# PROBLEM STATEMENT
Among the records that follow, find the line with "EQ_MODE_WRITE (R94). -/" and the line with "INJ_DONE (R101). -/". Set down those lines and all lines between them exactly, without adding anything.

[Dataset excerpts]
::::::

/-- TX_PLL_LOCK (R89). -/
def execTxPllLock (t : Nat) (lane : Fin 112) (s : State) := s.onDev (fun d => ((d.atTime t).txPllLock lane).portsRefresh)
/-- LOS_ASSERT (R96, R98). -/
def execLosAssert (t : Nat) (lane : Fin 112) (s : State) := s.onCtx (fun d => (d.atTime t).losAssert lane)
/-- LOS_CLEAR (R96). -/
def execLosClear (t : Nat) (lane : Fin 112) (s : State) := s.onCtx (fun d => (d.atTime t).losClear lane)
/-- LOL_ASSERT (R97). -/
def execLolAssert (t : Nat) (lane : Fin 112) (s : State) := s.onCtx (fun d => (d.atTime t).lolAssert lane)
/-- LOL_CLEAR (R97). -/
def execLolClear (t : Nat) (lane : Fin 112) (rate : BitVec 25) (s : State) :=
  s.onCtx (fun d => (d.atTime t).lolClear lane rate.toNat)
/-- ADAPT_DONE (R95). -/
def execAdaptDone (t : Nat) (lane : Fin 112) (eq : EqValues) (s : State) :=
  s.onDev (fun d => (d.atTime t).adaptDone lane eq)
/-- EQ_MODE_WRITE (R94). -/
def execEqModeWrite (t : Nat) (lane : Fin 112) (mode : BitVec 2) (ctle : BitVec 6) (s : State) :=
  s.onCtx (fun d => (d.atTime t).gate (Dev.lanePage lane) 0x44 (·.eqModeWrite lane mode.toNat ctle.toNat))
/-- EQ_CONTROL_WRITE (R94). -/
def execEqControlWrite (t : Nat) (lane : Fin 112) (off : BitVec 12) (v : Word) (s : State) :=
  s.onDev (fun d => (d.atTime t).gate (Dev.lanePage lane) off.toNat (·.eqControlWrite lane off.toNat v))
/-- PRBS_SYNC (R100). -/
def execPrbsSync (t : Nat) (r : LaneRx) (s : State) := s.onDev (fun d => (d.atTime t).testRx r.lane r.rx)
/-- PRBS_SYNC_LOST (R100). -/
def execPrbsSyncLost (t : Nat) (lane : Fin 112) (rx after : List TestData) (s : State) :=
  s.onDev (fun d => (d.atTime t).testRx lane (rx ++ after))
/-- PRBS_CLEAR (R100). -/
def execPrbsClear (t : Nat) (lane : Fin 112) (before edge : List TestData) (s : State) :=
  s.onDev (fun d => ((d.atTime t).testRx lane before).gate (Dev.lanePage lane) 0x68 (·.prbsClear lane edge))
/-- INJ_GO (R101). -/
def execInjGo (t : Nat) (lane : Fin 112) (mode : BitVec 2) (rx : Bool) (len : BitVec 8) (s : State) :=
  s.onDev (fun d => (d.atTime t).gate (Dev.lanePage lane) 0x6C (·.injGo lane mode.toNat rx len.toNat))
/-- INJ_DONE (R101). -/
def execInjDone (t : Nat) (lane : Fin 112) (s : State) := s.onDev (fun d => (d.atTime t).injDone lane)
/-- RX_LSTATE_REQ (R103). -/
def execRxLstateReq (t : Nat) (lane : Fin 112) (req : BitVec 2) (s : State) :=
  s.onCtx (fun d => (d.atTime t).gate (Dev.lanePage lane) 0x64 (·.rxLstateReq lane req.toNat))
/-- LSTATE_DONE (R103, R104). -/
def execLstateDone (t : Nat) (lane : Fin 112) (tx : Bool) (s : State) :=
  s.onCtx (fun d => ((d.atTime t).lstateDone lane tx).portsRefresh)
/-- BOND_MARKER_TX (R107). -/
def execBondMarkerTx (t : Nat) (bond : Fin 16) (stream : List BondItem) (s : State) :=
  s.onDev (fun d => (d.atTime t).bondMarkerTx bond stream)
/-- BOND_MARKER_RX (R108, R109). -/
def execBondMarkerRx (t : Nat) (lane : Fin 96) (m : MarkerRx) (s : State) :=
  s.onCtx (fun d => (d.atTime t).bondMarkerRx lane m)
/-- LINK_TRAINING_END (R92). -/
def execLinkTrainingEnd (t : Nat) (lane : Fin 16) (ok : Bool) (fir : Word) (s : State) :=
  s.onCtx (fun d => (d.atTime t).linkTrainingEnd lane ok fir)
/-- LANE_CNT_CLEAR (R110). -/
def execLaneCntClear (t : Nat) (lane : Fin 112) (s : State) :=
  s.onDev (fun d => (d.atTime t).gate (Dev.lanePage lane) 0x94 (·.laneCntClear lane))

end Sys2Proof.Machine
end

::::::

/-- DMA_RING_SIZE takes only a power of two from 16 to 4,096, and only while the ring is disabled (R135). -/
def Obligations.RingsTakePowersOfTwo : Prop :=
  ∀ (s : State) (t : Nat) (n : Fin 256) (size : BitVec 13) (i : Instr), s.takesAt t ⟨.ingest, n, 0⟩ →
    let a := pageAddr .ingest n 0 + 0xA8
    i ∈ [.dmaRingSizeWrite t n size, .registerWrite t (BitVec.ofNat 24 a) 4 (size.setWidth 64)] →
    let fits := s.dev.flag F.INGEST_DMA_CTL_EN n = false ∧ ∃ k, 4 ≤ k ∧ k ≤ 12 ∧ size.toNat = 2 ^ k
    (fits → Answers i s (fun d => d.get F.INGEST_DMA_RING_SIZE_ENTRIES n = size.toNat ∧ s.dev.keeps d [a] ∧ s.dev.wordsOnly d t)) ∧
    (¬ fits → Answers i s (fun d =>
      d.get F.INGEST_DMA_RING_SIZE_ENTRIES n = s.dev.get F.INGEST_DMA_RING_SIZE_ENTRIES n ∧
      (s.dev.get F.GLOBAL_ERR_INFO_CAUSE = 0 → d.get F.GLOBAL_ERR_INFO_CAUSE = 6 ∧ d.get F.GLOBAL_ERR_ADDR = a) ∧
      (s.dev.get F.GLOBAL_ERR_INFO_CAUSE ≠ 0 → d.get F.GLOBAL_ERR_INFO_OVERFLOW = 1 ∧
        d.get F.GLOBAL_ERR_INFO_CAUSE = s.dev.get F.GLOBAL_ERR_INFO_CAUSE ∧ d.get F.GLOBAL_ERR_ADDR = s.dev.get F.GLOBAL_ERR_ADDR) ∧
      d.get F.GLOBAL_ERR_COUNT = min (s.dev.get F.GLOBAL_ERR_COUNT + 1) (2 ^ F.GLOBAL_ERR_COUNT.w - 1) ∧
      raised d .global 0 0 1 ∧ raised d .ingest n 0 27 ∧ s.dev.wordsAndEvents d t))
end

::::::

# TASK RESULT
/-- EQ_MODE_WRITE (R94). -/
def execEqModeWrite (t : Nat) (lane : Fin 112) (mode : BitVec 2) (ctle : BitVec 6) (s : State) :=
  s.onCtx (fun d => (d.atTime t).gate (Dev.lanePage lane) 0x44 (·.eqModeWrite lane mode.toNat ctle.toNat))
/-- EQ_CONTROL_WRITE (R94). -/
def execEqControlWrite (t : Nat) (lane : Fin 112) (off : BitVec 12) (v : Word) (s : State) :=
  s.onDev (fun d => (d.atTime t).gate (Dev.lanePage lane) off.toNat (·.eqControlWrite lane off.toNat v))
/-- PRBS_SYNC (R100). -/
def execPrbsSync (t : Nat) (r : LaneRx) (s : State) := s.onDev (fun d => (d.atTime t).testRx r.lane r.rx)
/-- PRBS_SYNC_LOST (R100). -/
def execPrbsSyncLost (t : Nat) (lane : Fin 112) (rx after : List TestData) (s : State) :=
  s.onDev (fun d => (d.atTime t).testRx lane (rx ++ after))
/-- PRBS_CLEAR (R100). -/
def execPrbsClear (t : Nat) (lane : Fin 112) (before edge : List TestData) (s : State) :=
  s.onDev (fun d => ((d.atTime t).testRx lane before).gate (Dev.lanePage lane) 0x68 (·.prbsClear lane edge))
/-- INJ_GO (R101). -/
def execInjGo (t : Nat) (lane : Fin 112) (mode : BitVec 2) (rx : Bool) (len : BitVec 8) (s : State) :=
  s.onDev (fun d => (d.atTime t).gate (Dev.lanePage lane) 0x6C (·.injGo lane mode.toNat rx len.toNat))
/-- INJ_DONE (R101). -/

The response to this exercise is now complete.